Evaluation of renal and hepatic function is necessary since many antirheumatic agents cause renal or hepatic toxicity and may be contraindicated if these organs are impaired (1). So these parameters were measured regularly during the clinical trial.

The current study reveals that GA can significantly decrease liver enzymes apart from ALP (Figure 1). These findings are consistent with previous animals and human studies, and earlier animal experiments had documented the favorable effect of GA on liver enzymes (27, 28). Furthermore, GA has decreased ALT level among healthy subjects and sickle patients (29, 30). Nowadays, there is strong evidence confirming the significant role of the liver in the modulation of immune response in autoimmune and chronic inflammatory disorders (6). GA showed no effect on ALP, which is consistent with earlier research (30). Elevated ALP is hepatic in origin among at least one-third of patients (6), while ALT is a well-recognized biomarker for drug-induced hepatotoxicity (31). These findings confirm the hepatoprotective effect of GA consumption, which increases albumin levels with no significant increase in globulin or total protein as seen in Figure 2. These results contradict a previous study when GA did not alter the albumin level among sickle cell patients (30). The elevation of albumin levels could be secondary to the anti-inflammatory effect of GA (22), which may decrease the catabolic state among RA patients. The latter was proposed as a cause of hypoalbuminemia among RA patients (7). With respect to other liver function parameters, GA did not alter total protein and globulin levels, which is consistent with the previous study (30).

RA has a destructive effect on kidney functions, chronic kidney disease is a common presentation among RA patients (32, 33). The inflammation proposed as a risk factor for CKD among rheumatoid patients (32, 33).
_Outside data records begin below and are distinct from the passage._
-- ==== Sys2Proof/Machine/Rings.lean ====
section
/-! DEFINITION. Host rings: doorbells (R225, R233, R306), descriptor reads and intake (R226), the host write cache's evictions (R241), HOST_FLUSH
(R246), cacheable windows (R316) and ring enables (R318). -/

namespace Sys2Proof.Machine

/-! ### Doorbells -/

/-- A doorbell that is ignored and logged (R225, R233, R306). -/
def badDoorbell (m : Mach) (fi : Nat) : Mach := fnErr (bump m F.FUNC.DB_BAD.COUNT fi) fi 2

/-- A BAR0 write with EP set (R310): dropped, logged and counted. -/
def poisonedWrite (m : Mach) (port fn off : Nat) : Mach :=
  let fi := fnInst port fn
  bump (logErr m C.FUNC fi codeBadAccess 2 fi (off % 4096) 0 0) F.FUNC.POISON_RX.COUNT fi

/-- A write of a doorbell reaches the function: its effect unless it is discarded (R303, R310, R311, R314). -/
def doorbellIn (m : Mach) (port fn off : Nat) (ep : Bool) (act : Mach → Mach) : Mach :=
  if ideInsecure m port fn off then ideDrop m port
  else if !fnAnswers m port fn then tlpIn m port
  else
    let m := tlpIn m port
    if ep then poisonedWrite m port fn off else act m

/-- The function owns a ring, may master the bus, and the ring takes doorbells. -/
def ringTakes (m : Mach) (fi fn : Nat) (r : RingS) (bad : Bool) (size : Nat) : Bool :=
  decide (size = 16) && r.func == some fn && fnBme m fi && r.enable && !bad

/-- A doorbell still has a segment to reach (R225). -/
def doorbellOpen (m : Mach) (d : Doorbell) : Bool :=
  decide (m.ticks ≤ d.at_) ||
    m.slots.any fun e =>
      e.2.state = .active && e.2.ring == d.ring && decide (e.2.actTick ≤ d.arrival + 400) &&
        (!d.armDone.contains (e.1 / 64) || (e.2.rflag != 0 && !d.flagDone.contains (e.1 / 64)))

/-- Reads from the first descriptor not yet asked for to TAIL: up to 64 in each, none across the end of the ring (R226). -/
def ringReads (r size : Nat) : Nat → Nat → Nat → List DescRead
  | 0, _, _ => []
  | f + 1, index, left =>
    let n := min 64 (min left (size - index % size))
    if left = 0 ∨ n = 0 then []
    else { ring := r, index := index % 65536, n := n, sent := false } :: ringReads r size f (index + n) (left - n)

/-- Ask for a ring's descriptors (R226, R309). -/
def fetchRing (m : Mach) (r : Nat) : Mach :=
  let x := getCmdRing m r
  let out := (m.descReads.filter fun d => d.ring == r).foldl (fun n d => n + d.n) 0
  let left := (x.tail + 65536 - x.head) % 65536 - out
  let rs := ringReads r (2 ^ x.logSize) 1024 (x.head + out) left
  let p := ringPort r
  let m := { m with descReads := m.descReads ++ rs }
  let m := rs.foldl (fun m d => let (a, n) := descSpan m d; askPages m p (x.func.getD 0) a n false) m
  sendDescReads m

/-- A command doorbell is accepted (R225): TAIL, the arming and the arrival flags, and descriptor reads. -/
def acceptDoorbell (m : Mach) (r fi : Nat) (data : List Byte) : Mach :=
  let m := pulseB m C.FUNC fi 0
  let m := setCmdRing m r { getCmdRing m r with tail := descField data 0 2 }
  let due := if bitOf (descField data 4 1) 0 then descField data 8 8 else m.tide.now
  let d : Doorbell := { ring := r, arrival := m.tide.now, due := due, at_ := m.ticks + 400 }
  fetchRing { m with doorbells := m.doorbells.filter (doorbellOpen m) ++ [d] } r

/-- A write of `data` to the doorbell of command ring `idx` of a port in a function's BAR0. -/
def execCommandDoorbell (port : Fin 4) (fn : Fin 256) (idx : Fin 16384) (data : List Byte) (ep : Bool) (s : State) :
    Host.Outcome State Fault Refusal :=
  run (fun m => doorbellIn m port.val fn.val (0x80000 + 16 * idx.val) ep fun m =>
    let r := 16384 * port.val + idx.val
    let fi := fnInst port.val fn.val
    let x := getCmdRing m r
    if !ringTakes m fi fn.val x (m.badTab.contains (.cmdRing r)) data.length then badDoorbell m fi
    else if (descField data 0 2 + 65536 - x.head) % 65536 > 2 ^ x.logSize then
      fnErr (setCmdRing m r { x with enable := false, faulted := true }) fi 1
    else acceptDoorbell m r fi data) s

/-- A write of `data` to the doorbell of completion ring `idx` (R233). -/
def execCompletionDoorbell (port : Fin 4) (fn : Fin 256) (idx : Fin 16384) (data : List Byte) (ep : Bool) (s : State) :
    Host.Outcome State Fault Refusal :=
  run (fun m => doorbellIn m port.val fn.val (0xC0000 + 16 * idx.val) ep fun m =>
    let r := 16384 * port.val + idx.val
    let fi := fnInst port.val fn.val
    let x := getCq m r
    let bad := !ringTakes m fi fn.val x (m.badTab.contains (.cplRing r)) data.length ||
      decide ((x.tail + 65536 - descField data 0 2) % 65536 > 2 ^ x.logSize)
    if bad then badDoorbell m fi else pulseB (setCq m r { x with head := descField data 0 2 }) C.FUNC fi 0) s

/-! ### Intake -/

/-- A model's entry of a site's moored model table that a request can use (R226): MOORED, with a serving segment, of this tenant context. -/
def modelMoored (m : Mach) (s model tenant : Nat) : Bool :=
  (List.range 1024).any fun i =>
    let x := getMmt m s i
    x.state = .moored && x.model == model && x.segValid && x.tenant == tenant && !m.badTab.contains (.mmt s i)

/-- Requests of a ring that were accepted and have not reached their queue. -/
def incoming (m : Mach) (p : Nat → Bool) : Nat := (m.intake.filter fun x => x.status = 0 && p x.ring).length

/-- A site's request store is full (R226). -/
def storeFull (m : Mach) (s : Nat) : Bool :=
  decide ((getRequests m s).length + incoming m (fun r => (getCmdRing m r).site == s) ≥ 16384)

/-- A reserved byte or bit of a descriptor is not 0, or its KIND is reserved (R224). -/
def descReserved (d : List Byte) : Bool :=
  let k := descField d 0 1
  (k != 1 && k != 2) || descField d 1 1 / 2 != 0 || descField d 2 2 != 0 || descField d 52 12 != 0

/-- The first check of R226 that a descriptor fails: its status, or none. -/
def judgeDesc (m : Mach) (r : Nat) (d : List PB) (bad : Bool) : Option Nat :=
  let x := getCmdRing m r
  let bytes := d.map (·.1)
  if bad || anyPoison d then some 6
  else if descReserved bytes then some 3
  else if !svcBit m x.site then some 5
  else if !modelMoored m x.site x.model x.tenant then some 4
  else if x.queued + incoming m (· == r) ≥ x.qmax || storeFull m x.site then some 2
  else if descField bytes 0 1 = 2 then some 0
  else none

/-- One descriptor of a read arrives: HEAD passes its slot, and it queues or posts 400 tide ticks later. -/
def descIn (m : Mach) (r fi : Nat) (d : List PB) (bad : Bool) : Mach :=
  let x := getCmdRing m r
  let st := judgeDesc m r d bad
  let m := setCmdRing m r { x with head := (x.head + 1) % 65536 }
  let code := match st with
    | some c => c + 1
    | none => 0
  let e : IntakeS := { ring := r, index := x.head, bytes := d.map (·.1), status := code, at_ := m.ticks + 400 }
  pulseB { m with intake := m.intake ++ [e] } C.FUNC fi 1

/-- The k-th descriptor read completes with `data`; `bad`: 1 it failed, 2 its data is poisoned. Reads of one ring complete in order. A read that its
translation refuses arrives as failed (R309). -/
def execDescriptorArrival (k : Nat) (data : List Byte) (bad : Fin 3) (s : State) : Host.Outcome State Fault Refusal :=
  run (fun m =>
    match m.descReads[k]? with
    | none => m
    | some x =>
      let p := ringPort x.ring
      let fn := (getCmdRing m x.ring).func.getD 0
      let fi := fnInst p fn
      let (a, n) := descSpan m x
      let grant := atsGrants m p fn a n false false
      if (m.descReads.take k).any (fun y => y.ring == x.ring) || (!x.sent && grant != some false) || !linkUp m p then m
      else
        let refused := !x.sent || ideInsecure m p fn a
        let m := { m with descReads := m.descReads.eraseIdx k }
        let m := if !x.sent then fnErr (bump m F.FUNC.ATS_FAULT.COUNT fi) fi 8 else pulseB m C.HOST p 1
        let m := if bad.val = 2 && !refused then fnErr (bump m F.FUNC.POISON_RX.COUNT fi) fi 16 else m
        let d := hostOverlay m p a ((List.range n).map fun i => (data.getD i 0, false))
        (List.range x.n).foldl (fun m i => descIn m x.ring fi ((d.drop (64 * i)).take 64) (refused || decide (bad.val ≠ 0))) m) s

/-- Queue order (R226): queue tick, then ring number, then order of arrival. -/
def putReq (q : List Req) (x : Req) : List Req :=
  let before (y : Req) : Bool := decide (y.queuedAt < x.queuedAt ∨ (y.queuedAt = x.queuedAt ∧ y.ring ≤ x.ring))
  q.filter before ++ [x] ++ q.filter fun y => !before y

/-- The record of a descriptor that is not queued. -/
def intakeRec (m : Mach) (x : IntakeS) (status : Nat) : Rec :=
  let r := getCmdRing m x.ring
  { cq := r.cq, tag := descField x.bytes 4 4, ring := x.ring, status := status, sqHead := r.head }

/-- The k-th judged descriptor's 400 tide ticks are over: it is queued, or its record is posted (R226). One whose model has left MOORED meanwhile
posts NOT_MOORED (R235). A NOP with NO_CPL posts nothing. -/
def execIntakePost (k : Nat) (s : State) : Host.Outcome State Fault Refusal :=
  run (fun m =>
    match m.intake[k]? with
    | none => m
    | some x =>
      if m.ticks < x.at_ then m
      else
        let r := getCmdRing m x.ring
        let m := { m with intake := m.intake.eraseIdx k }
        if x.status = 0 then
          if modelMoored m r.site r.model r.tenant then
            let q : Req := { ring := x.ring, index := x.index, bytes := x.bytes, queuedAt := m.tide.now, model := r.model }
            let m := setRequests m r.site (putReq (getRequests m r.site) q)
            setCmdRing m x.ring { r with queued := r.queued + 1 }
          else postRecs m [intakeRec m x 4]
        else if x.status = 1 ∧ bitOf (descField x.bytes 1 1) 0 then m
        else postRecs m [intakeRec m x (x.status - 1)]) s

/-! ### The host write cache -/

/-- The oldest lines that must leave so that what stays is below a limit. -/
def evictCount (limit : Nat) : List HLine → Nat → Nat
  | [], _ => 0
  | l :: t, n => if n < limit then 0 else 1 + evictCount limit t (n - l.bytes.length)

/-- More than 48 MiB are dirty (R241): the oldest lines are written back until less than 32 MiB are. -/
def execHwcWriteback (port : Fin 4) (s : State) : Host.Outcome State Fault Refusal :=
  run (fun m =>
    let p := port.val
    let h := getHost m p
    let n := dirtyBytes m p
    if n ≤ 48 * 2 ^ 20 || !linkUp m p then m
    else
      let k := evictCount (32 * 2 ^ 20) h.lines n
      let m := (h.lines.take k).foldl (fun m l => writeBack m p l) m
      setHost m p { getHost m p with lines := h.lines.drop k }) s

/-- HFLUSH_CMD.GO (R246): a range flush, or one of every dirty line where HFLUSH_CMD.ALL is 1. -/
def execHostFlush (port : Fin 4) (c : Cmd) (s : State) : Host.Outcome State Fault Refusal :=
  run (fun m =>
    let p := port.val
    let all := fbit m F.HOST.HFLUSH_CMD.ALL p
    let data := 2 ^ 31 + all.toNat * 2 ^ 30
    woCmd m C.HOST p 0x68 data false c
      (woAct C.HOST p 0x68 data (cmdWinner c) (fbit m F.HOST.HFLUSH_STAT.BUSY p) fun m =>
        let m := fset (fset m F.HOST.HFLUSH_STAT.BUSY p 1) F.HOST.HFLUSH_STAT.DONE p 0
        addFlush m p { act := none, addr := fget m F.HOST.HFLUSH_ADDR_LO.ADDR p * 4 + 2 ^ 32 * fget m F.HOST.HFLUSH_ADDR_HI.ADDR p,
                       len := 64 * fget m F.HOST.HFLUSH_LEN.LEN p, all := all })) s

/-- A cacheable window's EN becomes 0 (R316): it stops caching, and its dirty lines are written back. -/
def windowOff (m : Mach) (p w : Nat) : Mach :=
  if fgetW m F.HOST.HWIN_BASE_LO.EN w p = 0 then m
  else
    let lo := fgetW m F.HOST.HWIN_BASE_LO.BASE w p * 4096 + 2 ^ 32 * fgetW m F.HOST.HWIN_BASE_HI.BASE w p
    let hi := fgetW m F.HOST.HWIN_LIMIT_LO.LIMIT w p * 4096 + 2 ^ 32 * fgetW m F.HOST.HWIN_LIMIT_HI.LIMIT w p + 0xFFF
    let m := fsetW m F.HOST.HWIN_BASE_LO.EN w p 0
    writeBackIf m p fun l => decide (256 * l.line ≤ hi ∧ lo < 256 * l.line + 256)

/-- A write that clears EN of window `w`. -/
def execHwinDisable (port : Fin 4) (w : Fin 8) (by_ : Acc) (s : State) : Host.Outcome State Fault Refusal :=
  run (fun m =>
    let data := fgetW m F.HOST.HWIN_BASE_LO.BASE w.val port.val * 4096
    rwlCmd m C.HOST port.val 0x4C data by_ fun m => windowOff m port.val w.val) s

/-! ### Ring enables (R318) -/

/-- The ring that a master has selected in a function's page: its kind and number. -/
def selRing (m : Mach) (fi : Nat) (a : Acc) : Bool × Nat :=
  let w := accIdx a
  (fgetW m F.FUNC.RING_SEL.KIND w fi == 1, 16384 * (fi / 256) + fgetW m F.FUNC.RING_SEL.RING w fi)

def getRing (m : Mach) (k : Bool × Nat) : RingS := if k.1 then getCq m k.2 else getCmdRing m k.2
def setRing (m : Mach) (k : Bool × Nat) (r : RingS) : Mach := if k.1 then setCq m k.2 r else setCmdRing m k.2 r

/-- RING_STAT.OWNED: the selected ring belongs to the function. -/
def ringOwned (m : Mach) (fi : Nat) (k : Bool × Nat) : Bool :=
  (getRing m k).func == some (fi % 256) && !m.badTab.contains (if k.1 then .cplRing k.2 else .cmdRing k.2)

/-- A write of ring fields while the selected ring is not the function's (R318). -/
def ringRefused (m : Mach) (fi : Nat) : Mach := fnErr m fi 32

/-- A ring that is enabled starts with HEAD and TAIL 0, PHASE 1 and FAULTED 0. -/
def enableRing (r : RingS) : RingS :=
  if r.enable then r else { r with enable := true, head := 0, tail := 0, phase := true, faulted := false }

/-- A write that sets RING_CFG.ENABLE of the ring that its master has selected. -/
def execRingEnable (port : Fin 4) (fn : Fin 256) (by_ : Acc) (s : State) : Host.Outcome State Fault Refusal :=
  run (fun m =>
    let fi := fnInst port.val fn.val
    if !reaches m by_ C.FUNC fi then m
    else if !pageUp m C.FUNC fi then rejectWrite m C.FUNC fi codeDomainDown by_ 0x5C (2 ^ 31)
    else
      let k := selRing m fi by_
      if !ringOwned m fi k then countWrite (ringRefused m fi) C.FUNC fi false false
      else countWrite (setRing m k (enableRing (getRing m k))) C.FUNC fi true false) s

end Sys2Proof.Machine
end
The beneficial effect of GA on renal functions is one of the early and documented studies among both humans and rats (34). GA in the current study has significantly reduced urea levels with no impact on creatinine levels (see Figure 3). These findings are comparable to the GA effect among sickle cell patients (30). GA increased nitrogen excretion in stool reducing serum urea levels (34, 35); probably this is what reduced the urea levels in our study, in addition to the reduction in inflammatory status due to regular GA consumption (22). The creatinine clearance was found to be low among RA patients compared with healthy subjects because of muscle atrophy and lower creatinine production (11). Moreover, most of our patients' creatinine levels were within normal limits, as shown in Table 1, which might explain why GA did not have an effect on creatinine in the current research (Figure 3). GA improved renal profiles among chronic renal failure patients and corrected renal dysfunction secondary to induced nephrotoxicity (3638). Besides, GA acts as an anti-inflammatory and antioxidant among end-stage renal patients (21). As for serum electrolytes, GA significantly reduced sodium levels with no significant effect on potassium (see Figure 4). The reduction in sodium may protect against the development of hypertension, since RA patients are at risk of developing hypertension, which is underdiagnosed (39) and associated with asymptomatic organ damage (40). An experimental study revealed that GA intake increased sodium excretion in urine without affecting serum level (41). Previous clinical trials showed GA did not affect electrolyte levels (29, 30). An earlier study showed that the rheumatoid patients had lower salivary potassium levels compared with healthy subjects (42).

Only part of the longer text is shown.